> **The input**:
------------------------------------------------------------

theorem pesDec_of_inLenTooLarge {s : State} (h : s.params.inSize < s.inLen.toNat) :
    pesDec s = raise .invalidOperand s := if_pos ((inLenTooLarge_iff s).2 h)

theorem pesDec_of_noStartCode {s : State} (hlen : s.inLen.toNat ≤ s.params.inSize)
    (h : s.inLen.toNat < 3 ∨ memRead inBase 3 s ≠ startCode) : pesDec s = raise .invalidStartCode s := by
  rw [pesDec, if_neg (mt (inLenTooLarge_iff s).1 (Nat.not_lt.2 hlen)), if_pos ((input_take_ne_startCode_iff s).2 h)]

/-- A start code with its fixed fields cut short (R281). -/
theorem pesDec_of_short {s : State} (hlen : s.inLen.toNat ≤ s.params.inSize)
    (hstart : ¬(s.inLen.toNat < 3 ∨ memRead inBase 3 s ≠ startCode)) (h : s.inLen.toNat < 6) :
    pesDec s = raise .malformedInput s := by
  rw [pesDec, if_neg (mt (inLenTooLarge_iff s).1 (Nat.not_lt.2 hlen)),
    if_neg (mt (input_take_ne_startCode_iff s).1 hstart)]
  exact if_pos h

theorem PacketStarts.not_inLenTooLarge {s : State} (h : PacketStarts s) : ¬s.inLenTooLarge = true :=
  mt (inLenTooLarge_iff s).1 (Nat.not_lt.2 h.fits)

theorem PacketStarts.not_short {s : State} (h : PacketStarts s) : ¬s.inCount < 6 := Nat.not_lt.2 h.fixed

theorem PacketStarts.input_take {s : State} (h : PacketStarts s) : ¬s.input.take 3 ≠ startCode := by
  have hlen : ¬s.inLen.toNat < 3 := Nat.not_lt.2 (le_trans (by decide) h.fixed)
  rw [input_take_ne_startCode_iff]
  exact not_or.2 ⟨hlen, not_not.2 h.start⟩

/-- PES_DEC of a packet whose header decodes: the payload is every byte after the header (R280, R282). -/
theorem pesDec_of_parseHdr {s : State} {hdr : PesHdr} (h : PacketStarts s)
    (hparse : parseHdr (s.input.drop 6) = some hdr) : pesDec s =
      complete .ok (emit (s.input.drop (9 + hdr.hl.toNat)) (writeHdr hdr (storePacketFields s))) := by
  rw [pesDec, if_neg h.not_inLenTooLarge, if_neg h.input_take, if_neg h.not_short,
    storePacketFields_eq h.fixed, show 9 = 6 + 3 from rfl, Nat.add_assoc, ← List.drop_drop]
  simp only [hparse]

/-- PES_DEC of a packet whose header is cut short: the event is logged, and the payload starts after the three bytes of
the default header (R283). -/
theorem pesDec_of_parseHdr_none {s : State} (h : PacketStarts s) (hparse : parseHdr (s.input.drop 6) = none) :
    pesDec s = complete .ok (logEvent .malformedInput
      (emit (s.input.drop 9) (writeHdr PesHdr.default (storePacketFields s)))) := by
  rw [pesDec, if_neg h.not_inLenTooLarge, if_neg h.input_take, if_neg h.not_short,
    storePacketFields_eq h.fixed, show 9 = 6 + 3 from rfl, ← List.drop_drop]
  simp only [hparse]

/-! ### A header and an output stored by one command -/

/-- HDR_OPT and OUT_BUF do not overlap: a header and an output stored one after the other both stay (R101). -/
theorem emit_writeHdr_bytes (bs : List Byte) {h : PesHdr} (s : State) (hopt : h.opt.length = h.hl.toNat) :
    (∀ k, k < h.hl.toNat → (emit bs (writeHdr h s)).byteAt (hdrOptBase + k) = h.opt.getD k 0) ∧
    (∀ k, k < bs.length → (emit bs (writeHdr h s)).byteAt (outBase + k) = bs.getD k 0) ∧
    ∀ a, (a < hdrOptBase ∨ hdrOptBase + h.hl.toNat ≤ a) → (a < outBase ∨ outBase + bs.length ≤ a) →
      (emit bs (writeHdr h s)).byteAt a = s.byteAt a := by
  obtain ⟨-, hout, houtFrame⟩ := emit_spec bs (writeHdr h s)
  obtain ⟨-, hhdr, hhdrFrame⟩ := writeHdr_spec h s
  rw [hopt] at hhdr hhdrFrame
  refine ⟨fun k hk => ?_, hout, fun a ha ha' => (houtFrame a ha').trans (hhdrFrame a ha)⟩
  have hhl := h.hl.isLt
  have hbelow : hdrOptBase + k < outBase := by
    simp only [hdrOptBase, outBase]
    omega
  exact (houtFrame _ (.inl hbelow)).trans (hhdr k hk)

/-- What a command that succeeds with a header and an output changes (R23, R201, R440). -/
theorem complete_emit_writeHdr_eq (bs : List Byte) (h : PesHdr) (s : State) :
    complete .ok (emit bs (writeHdr h s)) = { s with
      mem := (complete .ok (emit bs (writeHdr h s))).mem
      hdrCtrl := { f0 := h.f0, f1 := h.f1, hl := h.hl }
      outLen := BitVec.ofNat 32 bs.length, err := 0, busy := false, done := true } := by
  obtain ⟨hemit, -⟩ := complete_emit_spec bs (writeHdr h s)
  generalize (complete .ok (emit bs (writeHdr h s))).mem = m at hemit ⊢
  exact hemit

------------------------------------------------------------

> **Required work**: Go through the entries above and report how many lines hold the word "byteAt". Nothing but the number is needed.

> **Output for this task**: 3